Collection entries:
____
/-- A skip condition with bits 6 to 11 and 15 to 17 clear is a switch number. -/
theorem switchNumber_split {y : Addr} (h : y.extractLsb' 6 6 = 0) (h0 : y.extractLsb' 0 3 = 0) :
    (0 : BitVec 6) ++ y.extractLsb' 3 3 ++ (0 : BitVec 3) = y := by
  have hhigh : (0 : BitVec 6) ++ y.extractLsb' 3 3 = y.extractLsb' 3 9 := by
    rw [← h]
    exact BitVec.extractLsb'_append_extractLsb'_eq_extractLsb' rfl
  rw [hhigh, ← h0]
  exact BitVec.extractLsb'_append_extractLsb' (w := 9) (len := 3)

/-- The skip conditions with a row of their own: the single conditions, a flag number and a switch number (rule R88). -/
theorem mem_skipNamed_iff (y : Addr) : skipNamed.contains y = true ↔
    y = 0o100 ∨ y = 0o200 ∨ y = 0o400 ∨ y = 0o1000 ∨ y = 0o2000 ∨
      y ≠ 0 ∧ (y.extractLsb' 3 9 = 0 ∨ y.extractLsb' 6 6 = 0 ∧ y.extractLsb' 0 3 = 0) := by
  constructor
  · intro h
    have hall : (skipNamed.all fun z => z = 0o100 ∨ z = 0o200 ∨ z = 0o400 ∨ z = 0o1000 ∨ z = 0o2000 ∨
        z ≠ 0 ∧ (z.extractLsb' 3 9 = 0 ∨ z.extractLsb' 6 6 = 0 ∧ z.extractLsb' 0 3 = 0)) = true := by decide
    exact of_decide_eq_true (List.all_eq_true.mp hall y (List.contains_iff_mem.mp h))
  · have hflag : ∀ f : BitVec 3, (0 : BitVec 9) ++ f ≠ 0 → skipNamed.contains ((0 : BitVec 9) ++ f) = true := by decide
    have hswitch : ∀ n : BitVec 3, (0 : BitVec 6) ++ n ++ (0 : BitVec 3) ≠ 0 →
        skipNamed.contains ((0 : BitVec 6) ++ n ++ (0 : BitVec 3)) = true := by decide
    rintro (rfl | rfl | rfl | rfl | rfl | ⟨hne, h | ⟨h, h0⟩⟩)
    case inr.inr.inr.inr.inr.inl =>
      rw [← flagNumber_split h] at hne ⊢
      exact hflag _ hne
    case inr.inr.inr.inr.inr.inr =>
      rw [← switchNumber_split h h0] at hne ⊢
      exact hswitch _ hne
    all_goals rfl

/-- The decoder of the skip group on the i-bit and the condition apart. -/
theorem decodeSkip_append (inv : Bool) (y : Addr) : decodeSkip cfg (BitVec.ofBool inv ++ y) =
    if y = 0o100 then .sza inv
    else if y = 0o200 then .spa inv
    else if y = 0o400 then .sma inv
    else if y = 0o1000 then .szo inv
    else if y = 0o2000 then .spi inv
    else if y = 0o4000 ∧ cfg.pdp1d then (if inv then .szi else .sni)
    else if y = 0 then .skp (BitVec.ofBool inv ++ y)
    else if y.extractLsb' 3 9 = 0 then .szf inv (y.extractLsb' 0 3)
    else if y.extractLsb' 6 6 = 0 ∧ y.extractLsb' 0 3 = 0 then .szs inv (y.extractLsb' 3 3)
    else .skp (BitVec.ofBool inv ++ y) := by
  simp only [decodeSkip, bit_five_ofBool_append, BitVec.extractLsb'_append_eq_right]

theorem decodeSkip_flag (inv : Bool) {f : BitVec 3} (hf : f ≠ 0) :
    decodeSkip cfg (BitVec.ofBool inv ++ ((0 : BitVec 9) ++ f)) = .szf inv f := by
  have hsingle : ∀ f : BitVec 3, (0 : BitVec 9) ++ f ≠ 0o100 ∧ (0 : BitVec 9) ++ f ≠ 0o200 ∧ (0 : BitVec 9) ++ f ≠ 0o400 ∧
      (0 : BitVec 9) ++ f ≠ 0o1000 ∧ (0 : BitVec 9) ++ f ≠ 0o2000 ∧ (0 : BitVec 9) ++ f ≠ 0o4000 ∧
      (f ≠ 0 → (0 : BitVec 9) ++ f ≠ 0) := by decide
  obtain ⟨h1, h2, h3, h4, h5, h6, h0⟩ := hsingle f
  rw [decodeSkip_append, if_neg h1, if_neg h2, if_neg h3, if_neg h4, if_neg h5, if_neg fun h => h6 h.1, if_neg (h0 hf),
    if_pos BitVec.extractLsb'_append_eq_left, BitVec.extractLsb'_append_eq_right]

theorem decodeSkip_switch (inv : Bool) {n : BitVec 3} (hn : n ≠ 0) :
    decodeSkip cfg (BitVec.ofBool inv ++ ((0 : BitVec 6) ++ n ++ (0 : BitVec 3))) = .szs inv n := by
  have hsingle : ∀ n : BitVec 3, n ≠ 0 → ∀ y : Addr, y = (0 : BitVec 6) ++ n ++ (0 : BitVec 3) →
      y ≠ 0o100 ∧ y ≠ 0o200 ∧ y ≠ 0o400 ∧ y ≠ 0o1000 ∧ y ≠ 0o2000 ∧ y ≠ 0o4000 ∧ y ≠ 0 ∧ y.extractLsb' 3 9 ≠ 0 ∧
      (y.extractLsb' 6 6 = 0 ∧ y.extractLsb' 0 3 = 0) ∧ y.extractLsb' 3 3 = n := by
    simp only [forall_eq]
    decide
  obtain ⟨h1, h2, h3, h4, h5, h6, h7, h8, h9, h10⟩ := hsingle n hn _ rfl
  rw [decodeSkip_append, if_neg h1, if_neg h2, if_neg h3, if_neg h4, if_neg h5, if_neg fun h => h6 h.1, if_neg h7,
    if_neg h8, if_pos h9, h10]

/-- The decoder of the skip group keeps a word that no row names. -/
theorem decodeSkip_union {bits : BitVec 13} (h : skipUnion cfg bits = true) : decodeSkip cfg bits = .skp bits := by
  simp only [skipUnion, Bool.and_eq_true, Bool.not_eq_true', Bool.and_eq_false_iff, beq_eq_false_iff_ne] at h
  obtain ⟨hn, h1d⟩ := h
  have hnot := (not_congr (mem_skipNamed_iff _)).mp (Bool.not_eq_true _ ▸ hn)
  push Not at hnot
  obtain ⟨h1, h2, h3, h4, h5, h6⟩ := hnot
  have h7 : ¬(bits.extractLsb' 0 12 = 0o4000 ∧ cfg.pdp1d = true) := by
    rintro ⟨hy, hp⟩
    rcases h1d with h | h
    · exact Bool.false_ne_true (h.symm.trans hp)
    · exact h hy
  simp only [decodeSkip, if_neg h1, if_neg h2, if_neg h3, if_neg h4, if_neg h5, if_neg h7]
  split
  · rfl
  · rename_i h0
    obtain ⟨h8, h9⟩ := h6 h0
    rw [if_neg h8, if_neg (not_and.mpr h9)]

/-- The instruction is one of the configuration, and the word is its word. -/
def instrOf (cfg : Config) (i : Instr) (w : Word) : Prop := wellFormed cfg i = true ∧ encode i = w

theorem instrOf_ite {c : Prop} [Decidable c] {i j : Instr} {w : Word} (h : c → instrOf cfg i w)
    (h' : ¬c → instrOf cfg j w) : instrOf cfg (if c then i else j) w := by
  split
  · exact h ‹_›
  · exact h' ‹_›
____
Exercise requirements: Please print out every record exactly as it is written.

Solution to the problem:
/-- A skip condition with bits 6 to 11 and 15 to 17 clear is a switch number. -/
theorem switchNumber_split {y : Addr} (h : y.extractLsb' 6 6 = 0) (h0 : y.extractLsb' 0 3 = 0) :
    (0 : BitVec 6) ++ y.extractLsb' 3 3 ++ (0 : BitVec 3) = y := by
  have hhigh : (0 : BitVec 6) ++ y.extractLsb' 3 3 = y.extractLsb' 3 9 := by
    rw [← h]
    exact BitVec.extractLsb'_append_extractLsb'_eq_extractLsb' rfl
  rw [hhigh, ← h0]
  exact BitVec.extractLsb'_append_extractLsb' (w := 9) (len := 3)

/-- The skip conditions with a row of their own: the single conditions, a flag number and a switch number (rule R88). -/
theorem mem_skipNamed_iff (y : Addr) : skipNamed.contains y = true ↔
    y = 0o100 ∨ y = 0o200 ∨ y = 0o400 ∨ y = 0o1000 ∨ y = 0o2000 ∨
      y ≠ 0 ∧ (y.extractLsb' 3 9 = 0 ∨ y.extractLsb' 6 6 = 0 ∧ y.extractLsb' 0 3 = 0) := by
  constructor
  · intro h
    have hall : (skipNamed.all fun z => z = 0o100 ∨ z = 0o200 ∨ z = 0o400 ∨ z = 0o1000 ∨ z = 0o2000 ∨
        z ≠ 0 ∧ (z.extractLsb' 3 9 = 0 ∨ z.extractLsb' 6 6 = 0 ∧ z.extractLsb' 0 3 = 0)) = true := by decide
    exact of_decide_eq_true (List.all_eq_true.mp hall y (List.contains_iff_mem.mp h))
  · have hflag : ∀ f : BitVec 3, (0 : BitVec 9) ++ f ≠ 0 → skipNamed.contains ((0 : BitVec 9) ++ f) = true := by decide
    have hswitch : ∀ n : BitVec 3, (0 : BitVec 6) ++ n ++ (0 : BitVec 3) ≠ 0 →
        skipNamed.contains ((0 : BitVec 6) ++ n ++ (0 : BitVec 3)) = true := by decide
    rintro (rfl | rfl | rfl | rfl | rfl | ⟨hne, h | ⟨h, h0⟩⟩)
    case inr.inr.inr.inr.inr.inl =>
      rw [← flagNumber_split h] at hne ⊢
      exact hflag _ hne
    case inr.inr.inr.inr.inr.inr =>
      rw [← switchNumber_split h h0] at hne ⊢
      exact hswitch _ hne
    all_goals rfl

/-- The decoder of the skip group on the i-bit and the condition apart. -/
theorem decodeSkip_append (inv : Bool) (y : Addr) : decodeSkip cfg (BitVec.ofBool inv ++ y) =
    if y = 0o100 then .sza inv
    else if y = 0o200 then .spa inv
    else if y = 0o400 then .sma inv
    else if y = 0o1000 then .szo inv
    else if y = 0o2000 then .spi inv
    else if y = 0o4000 ∧ cfg.pdp1d then (if inv then .szi else .sni)
    else if y = 0 then .skp (BitVec.ofBool inv ++ y)
    else if y.extractLsb' 3 9 = 0 then .szf inv (y.extractLsb' 0 3)
    else if y.extractLsb' 6 6 = 0 ∧ y.extractLsb' 0 3 = 0 then .szs inv (y.extractLsb' 3 3)
    else .skp (BitVec.ofBool inv ++ y) := by
  simp only [decodeSkip, bit_five_ofBool_append, BitVec.extractLsb'_append_eq_right]

theorem decodeSkip_flag (inv : Bool) {f : BitVec 3} (hf : f ≠ 0) :
    decodeSkip cfg (BitVec.ofBool inv ++ ((0 : BitVec 9) ++ f)) = .szf inv f := by
  have hsingle : ∀ f : BitVec 3, (0 : BitVec 9) ++ f ≠ 0o100 ∧ (0 : BitVec 9) ++ f ≠ 0o200 ∧ (0 : BitVec 9) ++ f ≠ 0o400 ∧
      (0 : BitVec 9) ++ f ≠ 0o1000 ∧ (0 : BitVec 9) ++ f ≠ 0o2000 ∧ (0 : BitVec 9) ++ f ≠ 0o4000 ∧
      (f ≠ 0 → (0 : BitVec 9) ++ f ≠ 0) := by decide
  obtain ⟨h1, h2, h3, h4, h5, h6, h0⟩ := hsingle f
  rw [decodeSkip_append, if_neg h1, if_neg h2, if_neg h3, if_neg h4, if_neg h5, if_neg fun h => h6 h.1, if_neg (h0 hf),
    if_pos BitVec.extractLsb'_append_eq_left, BitVec.extractLsb'_append_eq_right]

theorem decodeSkip_switch (inv : Bool) {n : BitVec 3} (hn : n ≠ 0) :
    decodeSkip cfg (BitVec.ofBool inv ++ ((0 : BitVec 6) ++ n ++ (0 : BitVec 3))) = .szs inv n := by
  have hsingle : ∀ n : BitVec 3, n ≠ 0 → ∀ y : Addr, y = (0 : BitVec 6) ++ n ++ (0 : BitVec 3) →
      y ≠ 0o100 ∧ y ≠ 0o200 ∧ y ≠ 0o400 ∧ y ≠ 0o1000 ∧ y ≠ 0o2000 ∧ y ≠ 0o4000 ∧ y ≠ 0 ∧ y.extractLsb' 3 9 ≠ 0 ∧
      (y.extractLsb' 6 6 = 0 ∧ y.extractLsb' 0 3 = 0) ∧ y.extractLsb' 3 3 = n := by
    simp only [forall_eq]
    decide
  obtain ⟨h1, h2, h3, h4, h5, h6, h7, h8, h9, h10⟩ := hsingle n hn _ rfl
  rw [decodeSkip_append, if_neg h1, if_neg h2, if_neg h3, if_neg h4, if_neg h5, if_neg fun h => h6 h.1, if_neg h7,
    if_neg h8, if_pos h9, h10]

/-- The decoder of the skip group keeps a word that no row names. -/
theorem decodeSkip_union {bits : BitVec 13} (h : skipUnion cfg bits = true) : decodeSkip cfg bits = .skp bits := by
  simp only [skipUnion, Bool.and_eq_true, Bool.not_eq_true', Bool.and_eq_false_iff, beq_eq_false_iff_ne] at h
  obtain ⟨hn, h1d⟩ := h
  have hnot := (not_congr (mem_skipNamed_iff _)).mp (Bool.not_eq_true _ ▸ hn)
  push Not at hnot
  obtain ⟨h1, h2, h3, h4, h5, h6⟩ := hnot
  have h7 : ¬(bits.extractLsb' 0 12 = 0o4000 ∧ cfg.pdp1d = true) := by
    rintro ⟨hy, hp⟩
    rcases h1d with h | h
    · exact Bool.false_ne_true (h.symm.trans hp)
    · exact h hy
  simp only [decodeSkip, if_neg h1, if_neg h2, if_neg h3, if_neg h4, if_neg h5, if_neg h7]
  split
  · rfl
  · rename_i h0
    obtain ⟨h8, h9⟩ := h6 h0
    rw [if_neg h8, if_neg (not_and.mpr h9)]

/-- The instruction is one of the configuration, and the word is its word. -/
def instrOf (cfg : Config) (i : Instr) (w : Word) : Prop := wellFormed cfg i = true ∧ encode i = w

theorem instrOf_ite {c : Prop} [Decidable c] {i j : Instr} {w : Word} (h : c → instrOf cfg i w)
    (h' : ¬c → instrOf cfg j w) : instrOf cfg (if c then i else j) w := by
  split
  · exact h ‹_›
  · exact h' ‹_›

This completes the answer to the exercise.